Sorry it has taken me so long to update Faith's blog! I started to update it this morning and just lost 2 hours worth of writing!! Ughh - let's see how much I can rewrite from memory!
Not a lot has happened since we returned home to Colorado on July 6th - just got settled into our routines of Faith's care and trying to manage her pain, which sadly has been far more than we've ever experienced with her previous jaw distractions.
Our dog Lola was very excited to see Faith and curious about her head gear. Thankfully my friend Ashley and her daughter Jadyn kept Lola for over 3 weeks while we were gone and brought her home when we got home.
Lola greeting Faith and my friend Ashley with Faith 💖
The daily routine, morning, noon, 5pm and bedtime - she gets 1-2 boxes of formula
through her g-tube, plus an antibiotic, muscle relaxant, anti-reflux and pain meds.

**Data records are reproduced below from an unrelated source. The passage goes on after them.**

-- ==== Sys2Proof/Certificates/Slice0/Obligations.lean ====
section
/-! DEFINITION. The statements for the provers: what each instruction leaves, and what holds of the whole machine. -/
open Sys2Proof Sys2Proof.Machine

/-! Results: what each instruction leaves -/

/-- Immediate loads and register moves: the destination named gets the value, under ALTD its alternate where there is one,
and nothing else changes (`40_load_immediate_direct.md` R161 to R164, `42_move_exchange_stack.md` R240, R247 to R263).  That
ALTD has no effect on a load of SP, which has no alternate, is the spec's own decision (R163, D16). -/
def Obligations.RegisterLoadsComplete : Prop := ∀ s : State,
  (∀ mn, CompletesCpu (.ldIxMn mn) s { s.cpu with ix := mn }) ∧
  (∀ mn, CompletesCpu (.ldIyMn mn) s { s.cpu with iy := mn }) ∧
  (∀ dd mn, CompletesCpu (.ldDdMn dd mn) s (WordDst.write s.cpu mn (.ss dd))) ∧
  (∀ r n, CompletesCpu (.ldRN r n) s (dstCpu s.cpu fun x => x.setR8 r n)) ∧
  (∀ r g, CompletesCpu (.ldRG r g) s (dstCpu s.cpu fun x => x.setR8 r (s.cpu.main.r8 g))) ∧
  CompletesCpu .ldHlIx s (WordDst.write s.cpu s.cpu.ix (.ss .hl)) ∧
  CompletesCpu .ldHlIy s (WordDst.write s.cpu s.cpu.iy (.ss .hl)) ∧
  CompletesCpu .ldIxHl s { s.cpu with ix := s.cpu.main.hl } ∧
  CompletesCpu .ldIyHl s { s.cpu with iy := s.cpu.main.hl } ∧
  CompletesCpu .ldSpHl s { s.cpu with sp := s.cpu.main.hl } ∧
  CompletesCpu .ldSpIx s { s.cpu with sp := s.cpu.ix } ∧
  CompletesCpu .ldSpIy s { s.cpu with sp := s.cpu.iy } ∧
  (∀ dd, CompletesCpu (.ldDdaBc dd) s { s.cpu with alt := s.cpu.alt.setDda dd s.cpu.main.bc }) ∧
  (∀ dd, CompletesCpu (.ldDdaDe dd) s { s.cpu with alt := s.cpu.alt.setDda dd s.cpu.main.de })

/-- The six byte loads: the register gets the byte the load at the form's address gives, in the space the prefix names; of
the rest only the devices can change, by the read (`40_load_immediate_direct.md` R166, `41_load_indexed.md` R191 to R203). -/
def Obligations.ByteLoadsComplete : Prop := ∀ (s : State) (i : Instr) (r : R8) (a : Word), byteLoad s i = some (r, a) →
  CompletesRead i s (s.load8 a).2.dev (dstCpu s.cpu fun x => x.setR8 r (s.load8 a).1)

/-- The seven word loads, low byte at the lower address (`40_load_immediate_direct.md` R171 to R174, `41_load_indexed.md`
R205, R213, R215).  That ALTD has no effect on a load of SP, which has no alternate, is the spec's own decision (D16). -/
def Obligations.WordLoadsComplete : Prop := ∀ (s : State) (i : Instr) (x : WordDst) (a : Word), wordLoad s i = some (x, a) →
  CompletesRead i s (s.load16 a).2.dev (x.write s.cpu (s.load16 a).1)

/-- The nine byte stores and the seven word stores: in memory they complete, only the bytes stored change, and a write that
is lost or inhibited changes nothing; under an I/O prefix the bytes go to that space, in order
(`40_load_immediate_direct.md` R165 to R170, `41_load_indexed.md` R193 to R214). -/
def Obligations.StoresComplete : Prop := ∀ (s : State) (i : Instr) (ws : List (Word × Byte)),
  ((∃ a v, byteStore s i = some (a, v) ∧ ws = [(a, v)]) ∨ (∃ a w, wordStore s i = some (a, w) ∧ ws = wordBytes a w)) →
  (s.cpu.iospace = .memory → CompletesStore i s false ws s.cpu) ∧ CompletesPrefixed i s s.dev ws s.cpu

/-- The six stack-relative loads and stores: always memory, whatever the prefix (`41_load_indexed.md` R206 to R211).  An
access outside the stack limits is performed and requests the interrupt (`21_memory_interface.md` R105, D14): the model's
choice, log 22. -/
def Obligations.StackRelativeComplete : Prop := ∀ (s : State) (i : Instr),
  (∀ x n, stackLoad i = some (x, n) → let a := s.cpu.sp + n.setWidth 16
    CompletesPop i s [a, a + 1] (x.write s.cpu (word (s.peekAfter [a] (a + 1)) (s.peek a)))) ∧
  (∀ n w, stackStore s i = some (n, w) → CompletesStore i s true (wordBytes (s.cpu.sp + n.setWidth 16) w) s.cpu)

/-- The twelve LDP instructions: two bytes at the physical addresses {A[3:0], p} and {A[3:0], p + 1}, p + 1 modulo 2^16;
neither prefix has an effect; a store reaches every device the address selects (`41_load_indexed.md` R216 to R228,
`20_memory.md` R63, R64; that no reset falls inside it is the premise `writesLeft = none`, log 42).  That no MECR override
and no MMIDR inversion applies to an LDP access, which belongs to no segment, is the spec's own decision (R63, D8). -/
def Obligations.LdpComplete : Prop := ∀ (s : State) (i : Instr),
  let addr := fun q : Word => s.cpu.main.a.extractLsb' 0 4 ++ q
  let cell := fun q : Word => physCell s.cfg s.dev.mmu false (addr q)
  let cells := fun q : Word => (s.physTargets false (addr q)).map Prod.fst
  (∀ x p, ldpLoad s i = some (x, p) → ∃ w n,
    exec i s = .next { s with cpu := (x.write s.cpu w).retire (privileged i), dev := { s.dev with free := n } } ∧
    ((∀ q ∈ [p, p + 1], s.physDriven false (addr q) = true) →
      w = word (cellRead s.mem (cell (p + 1))) (cellRead s.mem (cell p)))) ∧
  (∀ p w, ldpStore s i = some (p, w) → s.writesLeft = none → ∃ t, exec i s = .next t ∧
    t.cpu = s.cpu.retire (privileged i) ∧ t.cfg = s.cfg ∧ t.inbox = s.inbox ∧ t.writesLeft = none ∧
    SameDevicesButRequests s t ∧ SameBytesBut (cells p ++ cells (p + 1)) s t ∧
    (Memory.wf s.mem = true → (cells p ++ cells (p + 1)).Nodup → ∀ y ∈ wordBytes p w, ∀ c ∈ s.physTargets false (addr y.1),
      cellRead t.mem c.1 = if c.2 then y.2 else cellRead s.mem c.1))

/-- The moves of EIR, IIR and XPC: LD A,EIR and LD A,IIR also set S and Z from the value
(`42_move_exchange_stack.md` R241 to R246).  That what LD A,EIR and LD A,IIR do to S and Z is the sign and zero of the value
loaded is R241's own inference, marked [derived] (from R30), and R242's after it; the source only says that they are
affected.  That the four unused bits of F stay is the model's choice, log 8 (D2 in R32), and that flags not named stay is
D23. -/
def Obligations.SpecialMovesComplete : Prop := ∀ s : State,
  (∀ i v, (i = .ldAEir ∧ v = s.cpu.eir) ∨ (i = .ldAIir ∧ v = s.cpu.iir) →
    ∃ g, FlagsAre (dstF s.cpu) g v.msb (decide (v = 0)) (flagLv (dstF s.cpu)) (flagC (dstF s.cpu)) ∧
      CompletesCpu i s (dstCpuF s.cpu (fun x => { x with a := v }) g)) ∧
  CompletesCpu .ldAXpc s (dstCpu s.cpu fun x => { x with a := s.cpu.xpc }) ∧
  CompletesCpu .ldEirA s { s.cpu with eir := s.cpu.main.a } ∧
  CompletesCpu .ldIirA s { s.cpu with iir := s.cpu.main.a } ∧
  CompletesCpu .ldXpcA s { s.cpu with xpc := s.cpu.main.a }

I had planned to go back to work when we got back and gave it a shot, but after one day back in the office, I realized it was too much trying to balance Faith's daily care and work and so I decided to go back on full time leave (FMLA). There's a lot of changes happening at work right now as well, so I'm really grateful that I had the sick time and am able to just stay focused on Faith throughout this whole jaw distraction process rather than feeling stressed about that and worrying about her too.
I've also been taking advantage of the time at home, spending some time for myself - meditating and exercising as well as getting caught up on a lot of home projects: getting my fence painted (thanks Fred!) my garage door painted, my deck railing fixed (thank you Dave!), and on and on an on and spending some time with family and friends. For those of you who know me from work, you wouldn't be surprised to know I'm tracking it all with sticky notes on a Kanban board, "To Do", "In Progress" and "Done", keeping it simple!!! 😜
Weekly XRays, Lots of Progress!
As part of the procedure, we go to our local Children's hospital for a weekly xray so that Dr. Gordon can see how things are progressing. The progress has been quite good and we are seeing her airway get larger and larger, which is the whole goal. I try not to get too excited about it just yet as the headgear is pulling on her jaw and really the results need to be great when her jaw is at rest - we won't know that part until about 6 months after the surgery when we do another sleep study. But you can definitely see a lot of progress in the pics below...
Hanging out in the waiting room - this is about 3 weeks into turning her pins,
already looking amazing with the changes to her upper jaw and her nose.
Takes about 5 mins to get the 3 pics we need each week.
July 14 - 3 weeks in, the black space showing her airway is what we are really focused on,
but you can also see the cuts in her lower jaw just behind the front incisors if you look closely -
there is about a .5 cm of darkness that is where the new bone is growing.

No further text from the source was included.